One imagines organized and diligent gardeners to have put their muddy boots up over the holiday weekend and congratulated themselves on another May spent filling the pots with annuals and herbs, getting the tomatoes and peppers in and staked and generally priming the garden for the season ahead.

Much of my garden is ready, but a great deal more of it is not. I have a bushel basket of excuses, some of them valid. I spent a long day draining, cleaning and refilling my fish pond. This was a backbreaking chore that left me a wreck the next day. Thus, I lost two days that could have been spent preparing garden beds, transplanting the cucumber seedlings and grooming a rampant gooseberry bush while being careful to keep the ripening fruit.

The fish hate the pond cleaning as much as I do (I net them and keep them in a barrel), but now they are back frolicking in a pool that is as clean and fresh as an alpine stream, blithe to the fact there are tomato transplants in the basement craving a garden bed.

The problem with growing tomatoes (apart from the blight and the chipmunks) is that I start far more seeds, and varieties, than I have room for. The impulse is to stuff them into the ground, but such crowding is counterproductive. They need at least two feet of elbow room - three or four is better - so that they may luxuriate in leaf and become fruitful.
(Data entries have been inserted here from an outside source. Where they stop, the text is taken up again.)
def ditherD (i j phase : Nat) : Nat := ditherM ((i + phase / 16) % 16) ((j + phase) % 16)

/-- Rounds to the nearest integer, ties to even: the integer and whether a part was discarded. -/
def Val.toInt : Val → Int × Bool
  | .num neg m e more =>
    let sh := (-e).toNat
    let t := if 0 ≤ e then m * 2 ^ e.toNat else m / 2 ^ sh
    let rem := if 0 ≤ e then 0 else m % 2 ^ sh
    let up :=
      match halfCmp rem sh more with
      | .lt => false
      | .eq => t % 2 == 1 && sh != 0
      | .gt => sh != 0
    let n : Int := ((t + up.toNat : Nat) : Int)
    (if neg then -n else n, rem != 0 || more)
  | _ => (0, false)

/-- A conversion into an integer format or a Q code (R69). -/
def toIntFmt (width : Nat) (signed : Bool) (v : Val) : Flagged Int :=
  let lo : Int := if signed then -((2 ^ (width - 1) : Nat) : Int) else 0
  let hi : Int := if signed then ((2 ^ (width - 1) - 1 : Nat) : Int) else ((2 ^ width - 1 : Nat) : Int)
  match v with
  | .nan => (0, flNV)
  | .inf n => (if n then lo else hi, flSATD ||| flNV)
  | v =>
    let (n, inexact) := v.toInt
    if n < lo then (lo, flSATD ||| flNV) else if hi < n then (hi, flSATD ||| flNV)
    else (n, flagIf inexact flNX)

/-- A value into a format, as a 32-bit element holds it (R69, R110, R122). -/
def writeAs (f : Fmt) (r : Rounding) (v : Val) : Flagged Word32 :=
  match f.kind with
  | .fp k => let (b, fl) := k.round r v; (BitVec.ofNat 32 b, fl)
  | .int w s => let (n, fl) := toIntFmt w s v; (BitVec.ofInt 32 n, fl)

/-! Exact arithmetic. -/

/-- The exact sum of finite numbers over their least exponent. -/
def sumFinite (vs : List Val) : Int × Int :=
  let ms := vs.filterMap fun
    | .num n m e _ => if m = 0 then none else some (n, m, e)
    | _ => none
  let e := ms.foldl (fun a x => min a x.2.2) (match ms with
    | x :: _ => x.2.2
    | [] => 0)
  (ms.foldl (fun acc x => let v : Int := ((x.2.1 * 2 ^ (x.2.2 - e).toNat : Nat) : Int); if x.1 then acc - v else acc + v) 0, e)

/-- An exact sum (R65, R124, R160): both infinities give NaN with NV, beside a NaN too; else a NaN gives NaN, without NV (log 74); zeros
of one sign keep it; an exact zero of operands of opposite sign is -0 under RDN alone. -/
def Val.sum (mode : RMode) (vs : List Val) : Flagged Val :=
  let pos := vs.contains (.inf false)
  let neg := vs.contains (.inf true)
  if pos && neg then (.nan, flNV)
  else if vs.any Val.isNan then (.nan, 0)
  else
    if pos then (.inf false, 0)
    else if neg then (.inf true, 0)
    else
      let (n, e) := sumFinite vs
      if n = 0 then
        let sg (b : Bool) := vs.any fun
          | .num s _ _ _ => s == b
          | _ => false
        (.zero (if sg true && sg false then mode == .rdn else sg true), 0)
      else (.num (decide (n < 0)) n.natAbs e false, 0)

def Val.add (mode : RMode) (x y : Val) : Flagged Val := Val.sum mode [x, y]

/-- An exact product; a zero takes the product's sign (log 73). -/
def Val.mul : Val → Val → Flagged Val
  | .nan, _ => (.nan, 0)
  | _, .nan => (.nan, 0)
  | .inf a, .inf b => (.inf (a != b), 0)
  | .inf a, .num b m _ _ => if m = 0 then (.nan, flNV) else (.inf (a != b), 0)
  | .num a m _ _, .inf b => if m = 0 then (.nan, flNV) else (.inf (a != b), 0)
  | .num a m e _, .num b n g _ => (.num (a != b) (m * n) (e + g) false, 0)

/-- x · y + z, exact (R116). A NaN addend makes the result NaN from an input and sets no flag (log 74). -/
def Val.fma (mode : RMode) (x y z : Val) : Flagged Val :=
  let (p, f) := Val.mul x y
  if z.isNan then (.nan, 0)
  else
    let (v, g) := Val.add mode p z
    (v, f ||| g)

/-- The integer square root, bit by bit from bit n - 1. -/
def isqrt : Nat → Nat → Nat → Nat
  | 0, r, _ => r
  | n + 1, r, x => isqrt n (if (r + 2 ^ n) * (r + 2 ^ n) ≤ x then r + 2 ^ n else r) x

/-- 1/x (R118). -/
def Val.rcp : Val → Flagged Val
  | .nan => (.nan, 0)
  | .inf n => (.zero n, 0)
  | .num n m e _ =>
    if m = 0 then (.inf n, flDZ)
    else
      let k := Nat.log2 m + 64
      (.num n (2 ^ k / m) (-e - k) (2 ^ k % m != 0), 0)

/-- 1/√x (R118). -/
def Val.rsq : Val → Flagged Val
  | .nan => (.nan, 0)
  | .inf n => if n then (.nan, flNV) else (.zero, 0)
  | .num n m e _ =>
    if m = 0 then (.inf n, flDZ)
    else if n then (.nan, flNV)
    else
      let (m, e) := if e % 2 = 0 then (m, e) else (2 * m, e - 1)
      let k := Nat.log2 m + 100
      let q := 2 ^ (2 * k) / m
      let r := isqrt 160 0 q
      (.num false r (-(e / 2) - k) (2 ^ (2 * k) % m != 0 || r * r != q), 0)

/-! The two transcendental functions, by fixed-point series of 320 bits (log 20). -/

def fxBits : Nat := 320

/-- 2·atanh(a/b) for 0 ≤ a/b ≤ 1/3, in units of 2^-320: 2·Σ z^(2i+1)/(2i+1). -/
def fxAtanh2 (a b : Nat) : Nat :=
  let z := a * 2 ^ fxBits / b
  let z2 := z * z / 2 ^ fxBits
  (2 * ((List.range 110).foldl (fun (acc : Nat × Nat) i => (acc.1 + acc.2 / (2 * i + 1), acc.2 * z2 / 2 ^ fxBits)) (0, z)).1)

/-- ln 2 = 2·atanh(1/3). -/
def fxLn2 : Nat := fxAtanh2 1 3

/-- exp y for 0 ≤ y < 1, in the same units. -/
def fxExp (y : Nat) : Nat :=
  ((List.range 90).foldl (fun (acc : Nat × Nat) i => (acc.1 + acc.2, acc.2 * y / 2 ^ fxBits / (i + 1))) (0, 2 ^ fxBits)).1

/-- 2^x (R118). Beyond ±1000 every result overflows or underflows alike. -/
def Val.exp2 : Val → Flagged Val
  | .nan => (.nan, 0)
  | .inf n => (if n then .zero else .inf false, 0)
  | .num neg m e _ =>
    if m = 0 then (.one, 0)
    else
      let den := 2 ^ (-e).toNat
      let x : Int := if neg then -(m * 2 ^ e.toNat : Nat) else (m * 2 ^ e.toNat : Nat)
      let n := x.fdiv den
      let fr := (x.fmod den).toNat
      if 1000 < n then (.num false 1 1000 (fr != 0), 0)
      else if n < -1000 then (.num false (2 ^ 64) (-1100) true, 0)
      else if fr = 0 then (.num false 1 n false, 0)
      else
        let y : Nat := fr * fxLn2 / (2 ^ (-e).toNat)
        (.num false (fxExp y / 2 ^ 64) (n - 256) true, 0)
Finding the space has been complicated by a spring season that has been cool and damp, even if the tropical shift is upon us. The coolness was lovely for the gardener but caused the early-spring veggies to tarry in beds where the warm-season vegetables needed to go. As a result, the lettuce bed that was to have been succeeded with parsnips will now house tomatoes. The parsnip seed will be started indoors, ready to be planted out once the fava beans have finished in about a month. (That's the plan.)

One edge of the vegetable garden is given over to flowers on the theory that one does not live on zucchini alone. The lily-flowered tulips - late, lingering and lovely - are now gone, replaced with one of the most valuable classes of plant for the hot months ahead, the dahlia.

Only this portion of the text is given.